Jackie Cooper, 33, and mother of two, was living with her husband and stepfather before moving into the San Fernando Rescue Mission. Most of her husband’s earnings went to child support, so the family lived off the tips he made at the Bicycle Casino and her stepfather’s earnings.
But when Cooper’s alchoholic stepfather didn’t come home one day, the family couldn’t get by. She’s applied for several jobs and is currently waiting for a call back.
When informed of the potential of U.-F.I.S.H. her eyes lit up a bit and her head rose.

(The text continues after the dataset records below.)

-- ==== Sys2Proof/Certificates/Slice0/Obligations.lean ====
section
/-! DEFINITION. What is claimed of the model. The first part holds the words the claims are written in; then each claim
is a `Prop`, whose docstring names the rules of the manual it formalises. -/

open Sys2Proof Sys2Proof.Machine

namespace Sys2Proof.Claim

/-! The words of the claims. -/

/-- Where a context stands after an instruction of `len` bytes has completed: RETIRED counts it (R78); the next address
outside a clause; inside one, the next governed instruction, the first one again while an RPT has iterations left, or
the instruction after the clause (R86, R87). -/
def Completed (c d : Ctx) (len : Nat) : Prop :=
  let next := c.pc + BitVec.ofNat 64 len
  let last := c.cl.count ≤ c.cl.pos + 1
  let again := c.cl.kind = .rpt ∧ 1 < c.cl.rem.toNat
  d.retired = c.retired + 1 ∧
  (c.cl.kind = .none → d.pc = next ∧ d.cl = c.cl) ∧
  (c.cl.kind ≠ .none → ¬ last → d.pc = next ∧ d.cl = { c.cl with pos := c.cl.pos + 1 }) ∧
  (c.cl.kind ≠ .none → last → again → d.pc = c.cl.body ∧ d.cl = { c.cl with pos := 0, rem := c.cl.rem - 1 }) ∧
  (c.cl.kind ≠ .none → last → ¬ again → d.pc = next ∧ d.cl = {})

/-- A context's registers other than the general ones, the pc, RETIRED, the clause in progress and the issue state: what
an instruction that only computes leaves as it was. -/
def SameRest (c d : Ctx) : Prop :=
  { d with regs := c.regs, pc := c.pc, retired := c.retired, cl := c.cl, st := c.st, wait := c.wait, stall := c.stall } = c

/-- Nothing but the issuing context's record differs. -/
def SameElse (s t : State) : Prop := t = s.setCtx t.ctx

/-- Every general register but `rd` keeps its value, and `rd` holds `v`; g0 reads 0 (R48). -/
def Wrote (s t : State) (rd : Reg) (v : Word) : Prop :=
  ∀ r, t.g r = if r = 0 then 0 else if r = rd then v else s.g r

/-- An instruction of `len` bytes whose whole effect is a register result. -/
def Result (s t : State) (rd : Reg) (v : Word) (len : Nat) : Prop :=
  SameElse s t ∧ SameRest s.ctx t.ctx ∧ Wrote s t rd v ∧ Completed s.ctx t.ctx len

/-- An instruction of `len` bytes that completes and changes no register. -/
def Passed (s t : State) (len : Nat) : Prop := Result s t 0 0 len

/-- The two-operand ALU operations of Table 4.6, each with the value the table gives of `a` and `b`. -/
def aluTable : List ((Reg → Reg → Reg → Instr) × (Word → Word → Word)) :=
  [(.aluAdd, fun a b => BitVec.ofInt 64 (a.toInt + b.toInt)), (.aluSub, fun a b => BitVec.ofInt 64 (a.toInt - b.toInt)),
   (.aluAnd, fun a b => a &&& b), (.aluOr, fun a b => a ||| b), (.aluXor, fun a b => a ^^^ b),
   (.aluSll, fun a b => BitVec.ofNat 64 (a.toNat * 2 ^ (b.toNat % 64))),
   (.aluSrl, fun a b => BitVec.ofNat 64 (a.toNat / 2 ^ (b.toNat % 64))),
   (.aluSra, fun a b => BitVec.ofInt 64 (a.toInt / 2 ^ (b.toNat % 64))),
   (.aluSlt, fun a b => if a.toInt < b.toInt then 1 else 0), (.aluSltu, fun a b => if a.toNat < b.toNat then 1 else 0),
   (.aluMin, fun a b => BitVec.ofInt 64 (min a.toInt b.toInt)), (.aluMax, fun a b => BitVec.ofInt 64 (max a.toInt b.toInt)),
   (.aluMinu, fun a b => BitVec.ofNat 64 (min a.toNat b.toNat)), (.aluMaxu, fun a b => BitVec.ofNat 64 (max a.toNat b.toNat)),
   (.aluMul, fun a b => BitVec.ofInt 64 (a.toInt * b.toInt)),
   (.aluMulh, fun a b => BitVec.ofInt 64 (a.toInt * b.toInt / 2 ^ 64)),
   (.aluMulhu, fun a b => BitVec.ofNat 64 (a.toNat * b.toNat / 2 ^ 64))]

/-- The value of extension words (R17): one, sign-extended; two, the first the low half. -/
def extValue : Ext → Word
  | .one e => BitVec.ofInt 64 e.toInt
  | .two lo hi => BitVec.ofNat 64 (lo.toNat + hi.toNat * 2 ^ 32)

/-- The bytes of an instruction with extension words (R15). -/
def extBytes : Ext → Nat
  | .one _ => 8
  | .two _ _ => 12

‘I would like to do something like that, I used to take data entry classes, but it was hard because of my son,’ Cooper said holding 5-and-a-half month-old Jacob while her daughter, Savana, played nearby.
Her children are one of the 1,009 homeless children in the San Fernando Valley, according to the L.A. Coalition to End Hunger and Homelessness.

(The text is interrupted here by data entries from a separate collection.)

-- ==== Sys2Proof/Laws/State.lean ====
section
/-! SUPPORT. What each update of a part of the state leaves of every other field. -/

namespace Sys2Proof.Machine

variable (s : State)

/-! `setThread` -/

@[simp] theorem State.setThread_cur (t : Nat) (c : Ctx) : (s.setThread t c).cur = s.cur := rfl
@[simp] theorem State.setThread_agenda (t : Nat) (c : Ctx) : (s.setThread t c).agenda = s.agenda := rfl
@[simp] theorem State.setThread_cycle (t : Nat) (c : Ctx) : (s.setThread t c).cycle = s.cycle := rfl
@[simp] theorem State.setThread_free (t : Nat) (c : Ctx) : (s.setThread t c).free = s.free := rfl
@[simp] theorem State.setThread_mem (t : Nat) (c : Ctx) : (s.setThread t c).mem = s.mem := rfl
@[simp] theorem State.setThread_badMem (t : Nat) (c : Ctx) : (s.setThread t c).badMem = s.badMem := rfl
@[simp] theorem State.setThread_sram (t : Nat) (c : Ctx) : (s.setThread t c).sram = s.sram := rfl
@[simp] theorem State.setThread_sramBad (t : Nat) (c : Ctx) : (s.setThread t c).sramBad = s.sramBad := rfl
@[simp] theorem State.setThread_imem (t : Nat) (c : Ctx) : (s.setThread t c).imem = s.imem := rfl
@[simp] theorem State.setThread_lodges (t : Nat) (c : Ctx) : (s.setThread t c).lodges = s.lodges := rfl
@[simp] theorem State.setThread_plots (t : Nat) (c : Ctx) : (s.setThread t c).plots = s.plots := rfl
@[simp] theorem State.setThread_planes (t : Nat) (c : Ctx) : (s.setThread t c).planes = s.planes := rfl
@[simp] theorem State.setThread_cells (t : Nat) (c : Ctx) : (s.setThread t c).cells = s.cells := rfl
@[simp] theorem State.setThread_ports (t : Nat) (c : Ctx) : (s.setThread t c).ports = s.ports := rfl
@[simp] theorem State.setThread_lats (t : Nat) (c : Ctx) : (s.setThread t c).lats = s.lats := rfl
@[simp] theorem State.setThread_latOwner (t : Nat) (c : Ctx) : (s.setThread t c).latOwner = s.latOwner := rfl
@[simp] theorem State.setThread_accs (t : Nat) (c : Ctx) : (s.setThread t c).accs = s.accs := rfl
@[simp] theorem State.setThread_tiles (t : Nat) (c : Ctx) : (s.setThread t c).tiles = s.tiles := rfl
@[simp] theorem State.setThread_rings (t : Nat) (c : Ctx) : (s.setThread t c).rings = s.rings := rfl
@[simp] theorem State.setThread_gates (t : Nat) (c : Ctx) : (s.setThread t c).gates = s.gates := rfl
@[simp] theorem State.setThread_chans (t : Nat) (c : Ctx) : (s.setThread t c).chans = s.chans := rfl
@[simp] theorem State.setThread_mboxes (t : Nat) (c : Ctx) : (s.setThread t c).mboxes = s.mboxes := rfl
@[simp] theorem State.setThread_sets (t : Nat) (c : Ctx) : (s.setThread t c).sets = s.sets := rfl
@[simp] theorem State.setThread_tenants (t : Nat) (c : Ctx) : (s.setThread t c).tenants = s.tenants := rfl
@[simp] theorem State.setThread_pend (t : Nat) (c : Ctx) : (s.setThread t c).pend = s.pend := rfl
@[simp] theorem State.setThread_seen (t : Nat) (c : Ctx) : (s.setThread t c).seen = s.seen := rfl
@[simp] theorem State.setThread_knows (t : Nat) (c : Ctx) : (s.setThread t c).knows = s.knows := rfl
@[simp] theorem State.setThread_remotes (t : Nat) (c : Ctx) : (s.setThread t c).remotes = s.remotes := rfl
@[simp] theorem State.setThread_nextId (t : Nat) (c : Ctx) : (s.setThread t c).nextId = s.nextId := rfl
@[simp] theorem State.setThread_xlats (t : Nat) (c : Ctx) : (s.setThread t c).xlats = s.xlats := rfl
@[simp] theorem State.setThread_tabs (t : Nat) (c : Ctx) : (s.setThread t c).tabs = s.tabs := rfl
@[simp] theorem State.setThread_invals (t : Nat) (c : Ctx) : (s.setThread t c).invals = s.invals := rfl
@[simp] theorem State.setThread_prqs (t : Nat) (c : Ctx) : (s.setThread t c).prqs = s.prqs := rfl
@[simp] theorem State.setThread_prqWait (t : Nat) (c : Ctx) : (s.setThread t c).prqWait = s.prqWait := rfl
@[simp] theorem State.setThread_fatals (t : Nat) (c : Ctx) : (s.setThread t c).fatals = s.fatals := rfl
@[simp] theorem State.setThread_regions (t : Nat) (c : Ctx) : (s.setThread t c).regions = s.regions := rfl
@[simp] theorem State.setThread_slots (t : Nat) (c : Ctx) : (s.setThread t c).slots = s.slots := rfl
@[simp] theorem State.setThread_queues (t : Nat) (c : Ctx) : (s.setThread t c).queues = s.queues := rfl
@[simp] theorem State.setThread_crings (t : Nat) (c : Ctx) : (s.setThread t c).crings = s.crings := rfl
@[simp] theorem State.setThread_held (t : Nat) (c : Ctx) : (s.setThread t c).held = s.held := rfl
@[simp] theorem State.setThread_kicks (t : Nat) (c : Ctx) : (s.setThread t c).kicks = s.kicks := rfl
@[simp] theorem State.setThread_wdogs (t : Nat) (c : Ctx) : (s.setThread t c).wdogs = s.wdogs := rfl
@[simp] theorem State.setThread_jnext (t : Nat) (c : Ctx) : (s.setThread t c).jnext = s.jnext := rfl
@[simp] theorem State.setThread_takevec (t : Nat) (c : Ctx) : (s.setThread t c).takevec = s.takevec := rfl
@[simp] theorem State.setThread_lfault (t : Nat) (c : Ctx) : (s.setThread t c).lfault = s.lfault := rfl
@[simp] theorem State.setThread_fatal (t : Nat) (c : Ctx) : (s.setThread t c).fatal = s.fatal := rfl
@[simp] theorem State.setThread_frames (t : Nat) (c : Ctx) : (s.setThread t c).frames = s.frames := rfl
@[simp] theorem State.setThread_frame (t : Nat) (c : Ctx) : (s.setThread t c).frame = s.frame := rfl
@[simp] theorem State.setThread_cuts (t : Nat) (c : Ctx) : (s.setThread t c).cuts = s.cuts := rfl
@[simp] theorem State.setThread_scrubs (t : Nat) (c : Ctx) : (s.setThread t c).scrubs = s.scrubs := rfl
@[simp] theorem State.setThread_scrubSeq (t : Nat) (c : Ctx) : (s.setThread t c).scrubSeq = s.scrubSeq := rfl
@[simp] theorem State.setThread_scrubLast (t : Nat) (c : Ctx) : (s.setThread t c).scrubLast = s.scrubLast := rfl
@[simp] theorem State.setThread_tokenBars (t : Nat) (c : Ctx) : (s.setThread t c).tokenBars = s.tokenBars := rfl
@[simp] theorem State.setThread_ways (t : Nat) (c : Ctx) : (s.setThread t c).ways = s.ways := rfl
@[simp] theorem State.setThread_waySpares (t : Nat) (c : Ctx) : (s.setThread t c).waySpares = s.waySpares := rfl
@[simp] theorem State.setThread_waysLost (t : Nat) (c : Ctx) : (s.setThread t c).waysLost = s.waysLost := rfl
@[simp] theorem State.setThread_spares (t : Nat) (c : Ctx) : (s.setThread t c).spares = s.spares := rfl
@[simp] theorem State.setThread_colSpares (t : Nat) (c : Ctx) : (s.setThread t c).colSpares = s.colSpares := rfl
@[simp] theorem State.setThread_rowRepairs (t : Nat) (c : Ctx) : (s.setThread t c).rowRepairs = s.rowRepairs := rfl
@[simp] theorem State.setThread_repairs (t : Nat) (c : Ctx) : (s.setThread t c).repairs = s.repairs := rfl
@[simp] theorem State.setThread_wear (t : Nat) (c : Ctx) : (s.setThread t c).wear = s.wear := rfl
@[simp] theorem State.setThread_lanes (t : Nat) (c : Ctx) : (s.setThread t c).lanes = s.lanes := rfl
@[simp] theorem State.setThread_admin (t : Nat) (c : Ctx) : (s.setThread t c).admin = s.admin := rfl
@[simp] theorem State.setThread_vfbox (t : Nat) (c : Ctx) : (s.setThread t c).vfbox = s.vfbox := rfl
@[simp] theorem State.setThread_pftoken (t : Nat) (c : Ctx) : (s.setThread t c).pftoken = s.pftoken := rfl
@[simp] theorem State.setThread_perms (t : Nat) (c : Ctx) : (s.setThread t c).perms = s.perms := rfl
@[simp] theorem State.setThread_tierEnc (t : Nat) (c : Ctx) : (s.setThread t c).tierEnc = s.tierEnc := rfl
@[simp] theorem State.setThread_shared (t : Nat) (c : Ctx) : (s.setThread t c).shared = s.shared := rfl
@[simp] theorem State.setThread_hostHeld (t : Nat) (c : Ctx) : (s.setThread t c).hostHeld = s.hostHeld := rfl
@[simp] theorem State.setThread_pwrcap (t : Nat) (c : Ctx) : (s.setThread t c).pwrcap = s.pwrcap := rfl
@[simp] theorem State.setThread_locid (t : Nat) (c : Ctx) : (s.setThread t c).locid = s.locid := rfl
@[simp] theorem State.setThread_staged (t : Nat) (c : Ctx) : (s.setThread t c).staged = s.staged := rfl
@[simp] theorem State.setThread_running (t : Nat) (c : Ctx) : (s.setThread t c).running = s.running := rfl
@[simp] theorem State.setThread_vec0 (t : Nat) (c : Ctx) : (s.setThread t c).vec0 = s.vec0 := rfl
@[simp] theorem State.setThread_mctp (t : Nat) (c : Ctx) : (s.setThread t c).mctp = s.mctp := rfl
@[simp] theorem State.setThread_flits (t : Nat) (c : Ctx) : (s.setThread t c).flits = s.flits := rfl

/-! `setLodge` -/

@[simp] theorem State.setLodge_cur (k : Nat) (l : Lodge) : (s.setLodge k l).cur = s.cur := rfl
@[simp] theorem State.setLodge_agenda (k : Nat) (l : Lodge) : (s.setLodge k l).agenda = s.agenda := rfl
@[simp] theorem State.setLodge_cycle (k : Nat) (l : Lodge) : (s.setLodge k l).cycle = s.cycle := rfl
@[simp] theorem State.setLodge_free (k : Nat) (l : Lodge) : (s.setLodge k l).free = s.free := rfl
@[simp] theorem State.setLodge_mem (k : Nat) (l : Lodge) : (s.setLodge k l).mem = s.mem := rfl
@[simp] theorem State.setLodge_badMem (k : Nat) (l : Lodge) : (s.setLodge k l).badMem = s.badMem := rfl
@[simp] theorem State.setLodge_sram (k : Nat) (l : Lodge) : (s.setLodge k l).sram = s.sram := rfl
@[simp] theorem State.setLodge_sramBad (k : Nat) (l : Lodge) : (s.setLodge k l).sramBad = s.sramBad := rfl
@[simp] theorem State.setLodge_imem (k : Nat) (l : Lodge) : (s.setLodge k l).imem = s.imem := rfl
@[simp] theorem State.setLodge_threads (k : Nat) (l : Lodge) : (s.setLodge k l).threads = s.threads := rfl
@[simp] theorem State.setLodge_plots (k : Nat) (l : Lodge) : (s.setLodge k l).plots = s.plots := rfl
@[simp] theorem State.setLodge_planes (k : Nat) (l : Lodge) : (s.setLodge k l).planes = s.planes := rfl
@[simp] theorem State.setLodge_cells (k : Nat) (l : Lodge) : (s.setLodge k l).cells = s.cells := rfl
@[simp] theorem State.setLodge_ports (k : Nat) (l : Lodge) : (s.setLodge k l).ports = s.ports := rfl
@[simp] theorem State.setLodge_lats (k : Nat) (l : Lodge) : (s.setLodge k l).lats = s.lats := rfl
@[simp] theorem State.setLodge_latOwner (k : Nat) (l : Lodge) : (s.setLodge k l).latOwner = s.latOwner := rfl
@[simp] theorem State.setLodge_accs (k : Nat) (l : Lodge) : (s.setLodge k l).accs = s.accs := rfl
@[simp] theorem State.setLodge_tiles (k : Nat) (l : Lodge) : (s.setLodge k l).tiles = s.tiles := rfl
@[simp] theorem State.setLodge_rings (k : Nat) (l : Lodge) : (s.setLodge k l).rings = s.rings := rfl
@[simp] theorem State.setLodge_gates (k : Nat) (l : Lodge) : (s.setLodge k l).gates = s.gates := rfl
@[simp] theorem State.setLodge_chans (k : Nat) (l : Lodge) : (s.setLodge k l).chans = s.chans := rfl
@[simp] theorem State.setLodge_mboxes (k : Nat) (l : Lodge) : (s.setLodge k l).mboxes = s.mboxes := rfl
@[simp] theorem State.setLodge_sets (k : Nat) (l : Lodge) : (s.setLodge k l).sets = s.sets := rfl
@[simp] theorem State.setLodge_tenants (k : Nat) (l : Lodge) : (s.setLodge k l).tenants = s.tenants := rfl
@[simp] theorem State.setLodge_pend (k : Nat) (l : Lodge) : (s.setLodge k l).pend = s.pend := rfl
@[simp] theorem State.setLodge_seen (k : Nat) (l : Lodge) : (s.setLodge k l).seen = s.seen := rfl
@[simp] theorem State.setLodge_knows (k : Nat) (l : Lodge) : (s.setLodge k l).knows = s.knows := rfl
@[simp] theorem State.setLodge_remotes (k : Nat) (l : Lodge) : (s.setLodge k l).remotes = s.remotes := rfl
@[simp] theorem State.setLodge_nextId (k : Nat) (l : Lodge) : (s.setLodge k l).nextId = s.nextId := rfl
@[simp] theorem State.setLodge_xlats (k : Nat) (l : Lodge) : (s.setLodge k l).xlats = s.xlats := rfl
@[simp] theorem State.setLodge_tabs (k : Nat) (l : Lodge) : (s.setLodge k l).tabs = s.tabs := rfl
@[simp] theorem State.setLodge_invals (k : Nat) (l : Lodge) : (s.setLodge k l).invals = s.invals := rfl
@[simp] theorem State.setLodge_prqs (k : Nat) (l : Lodge) : (s.setLodge k l).prqs = s.prqs := rfl
@[simp] theorem State.setLodge_prqWait (k : Nat) (l : Lodge) : (s.setLodge k l).prqWait = s.prqWait := rfl
@[simp] theorem State.setLodge_fatals (k : Nat) (l : Lodge) : (s.setLodge k l).fatals = s.fatals := rfl
@[simp] theorem State.setLodge_regions (k : Nat) (l : Lodge) : (s.setLodge k l).regions = s.regions := rfl
@[simp] theorem State.setLodge_slots (k : Nat) (l : Lodge) : (s.setLodge k l).slots = s.slots := rfl
@[simp] theorem State.setLodge_queues (k : Nat) (l : Lodge) : (s.setLodge k l).queues = s.queues := rfl
@[simp] theorem State.setLodge_crings (k : Nat) (l : Lodge) : (s.setLodge k l).crings = s.crings := rfl
@[simp] theorem State.setLodge_held (k : Nat) (l : Lodge) : (s.setLodge k l).held = s.held := rfl
@[simp] theorem State.setLodge_kicks (k : Nat) (l : Lodge) : (s.setLodge k l).kicks = s.kicks := rfl
@[simp] theorem State.setLodge_wdogs (k : Nat) (l : Lodge) : (s.setLodge k l).wdogs = s.wdogs := rfl
@[simp] theorem State.setLodge_jnext (k : Nat) (l : Lodge) : (s.setLodge k l).jnext = s.jnext := rfl
@[simp] theorem State.setLodge_takevec (k : Nat) (l : Lodge) : (s.setLodge k l).takevec = s.takevec := rfl
@[simp] theorem State.setLodge_lfault (k : Nat) (l : Lodge) : (s.setLodge k l).lfault = s.lfault := rfl
@[simp] theorem State.setLodge_fatal (k : Nat) (l : Lodge) : (s.setLodge k l).fatal = s.fatal := rfl
@[simp] theorem State.setLodge_frames (k : Nat) (l : Lodge) : (s.setLodge k l).frames = s.frames := rfl
@[simp] theorem State.setLodge_frame (k : Nat) (l : Lodge) : (s.setLodge k l).frame = s.frame := rfl
@[simp] theorem State.setLodge_cuts (k : Nat) (l : Lodge) : (s.setLodge k l).cuts = s.cuts := rfl
@[simp] theorem State.setLodge_scrubs (k : Nat) (l : Lodge) : (s.setLodge k l).scrubs = s.scrubs := rfl
@[simp] theorem State.setLodge_scrubSeq (k : Nat) (l : Lodge) : (s.setLodge k l).scrubSeq = s.scrubSeq := rfl
@[simp] theorem State.setLodge_scrubLast (k : Nat) (l : Lodge) : (s.setLodge k l).scrubLast = s.scrubLast := rfl
@[simp] theorem State.setLodge_tokenBars (k : Nat) (l : Lodge) : (s.setLodge k l).tokenBars = s.tokenBars := rfl
@[simp] theorem State.setLodge_ways (k : Nat) (l : Lodge) : (s.setLodge k l).ways = s.ways := rfl
@[simp] theorem State.setLodge_waySpares (k : Nat) (l : Lodge) : (s.setLodge k l).waySpares = s.waySpares := rfl
@[simp] theorem State.setLodge_waysLost (k : Nat) (l : Lodge) : (s.setLodge k l).waysLost = s.waysLost := rfl
@[simp] theorem State.setLodge_spares (k : Nat) (l : Lodge) : (s.setLodge k l).spares = s.spares := rfl
@[simp] theorem State.setLodge_colSpares (k : Nat) (l : Lodge) : (s.setLodge k l).colSpares = s.colSpares := rfl
@[simp] theorem State.setLodge_rowRepairs (k : Nat) (l : Lodge) : (s.setLodge k l).rowRepairs = s.rowRepairs := rfl
@[simp] theorem State.setLodge_repairs (k : Nat) (l : Lodge) : (s.setLodge k l).repairs = s.repairs := rfl
@[simp] theorem State.setLodge_wear (k : Nat) (l : Lodge) : (s.setLodge k l).wear = s.wear := rfl
@[simp] theorem State.setLodge_lanes (k : Nat) (l : Lodge) : (s.setLodge k l).lanes = s.lanes := rfl
@[simp] theorem State.setLodge_admin (k : Nat) (l : Lodge) : (s.setLodge k l).admin = s.admin := rfl
@[simp] theorem State.setLodge_vfbox (k : Nat) (l : Lodge) : (s.setLodge k l).vfbox = s.vfbox := rfl
@[simp] theorem State.setLodge_pftoken (k : Nat) (l : Lodge) : (s.setLodge k l).pftoken = s.pftoken := rfl
@[simp] theorem State.setLodge_perms (k : Nat) (l : Lodge) : (s.setLodge k l).perms = s.perms := rfl
@[simp] theorem State.setLodge_tierEnc (k : Nat) (l : Lodge) : (s.setLodge k l).tierEnc = s.tierEnc := rfl
@[simp] theorem State.setLodge_shared (k : Nat) (l : Lodge) : (s.setLodge k l).shared = s.shared := rfl
@[simp] theorem State.setLodge_hostHeld (k : Nat) (l : Lodge) : (s.setLodge k l).hostHeld = s.hostHeld := rfl
@[simp] theorem State.setLodge_pwrcap (k : Nat) (l : Lodge) : (s.setLodge k l).pwrcap = s.pwrcap := rfl
@[simp] theorem State.setLodge_locid (k : Nat) (l : Lodge) : (s.setLodge k l).locid = s.locid := rfl
@[simp] theorem State.setLodge_staged (k : Nat) (l : Lodge) : (s.setLodge k l).staged = s.staged := rfl
@[simp] theorem State.setLodge_running (k : Nat) (l : Lodge) : (s.setLodge k l).running = s.running := rfl
@[simp] theorem State.setLodge_vec0 (k : Nat) (l : Lodge) : (s.setLodge k l).vec0 = s.vec0 := rfl
@[simp] theorem State.setLodge_mctp (k : Nat) (l : Lodge) : (s.setLodge k l).mctp = s.mctp := rfl
@[simp] theorem State.setLodge_flits (k : Nat) (l : Lodge) : (s.setLodge k l).flits = s.flits := rfl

She said that she wants to return to a data entry job so that her children won’t live in the shelter for the rest of their lives and to be able to provide them a stable home.
Cooper is among many that Abbasi can help through his vision, both in Los Angeles and abroad. His dedication and drive has the potential of making his vision a reality.’
When Abbasi approached the director of the debate team at CSUN, John Kephart, assistant professor in the communications department about U.-F.I.S.H. he was blown away by the ‘forethought and foresight’ he put into it.
‘It was not only an idea to help the homeless, but something so specific to meet not only regional needs which would help further
the university’s goal of being regionally focused and nationally recognized, but also a practical productive way to help the homeless population in the valley.’
Kephart serves as Abbasi’s sounding board. They bounce ideas off each other and work together to write grants.
Recently Abbasi and U-F.I.S.H got the support of Associated Students; he is one step closer to making the program a reality. While support alone might not seem like much, it’s crucial for Abbasi at this point.
He plans on meeting with President Jolene Koester in the following weeks to discuss CSUN’s commitment to U.-F.I.S.H. as well.
‘I think the chances of getting (U.-F.I.S.H.) approved are 99 percent because I haven’t talked to one person, school senator, homeless guy on the street, or random person who thinks this is a terrible idea.’
In a year he sees 200 students taking the courses with a 55 percent success rate, which comes out to 110 people being hired and that’s his ‘conservative’ guess. His ultimate goal is to have U.-F.I.S.H. apply to every California State University as well as any other university.
‘(We’ll) be handing them an opportunity on a silver platter but this isn’t welfare. We’re not giving you a check for nothing they’ll have to work for this,’ said Abbasi.’
‘Like you heard during the elections about reaching across the aisle, I feel like this can reach across the aisle.’
Homelessness in the San Fernando Valley
– San Fernando Valley has 2025 chronically homeless individuals who make up 31.6% of the homeless population.
– 6411 individuals in San Fernando Valley are homeless at a point in time. The homeless population in San Fernando Valley makes up 9.3% of the total homeless population in Los Angeles County
– 82.7% of San Fernando Valley’s homeless are unsheltered.
– The ratio of homeless families to homeless individuals is 9.5 families for every 100.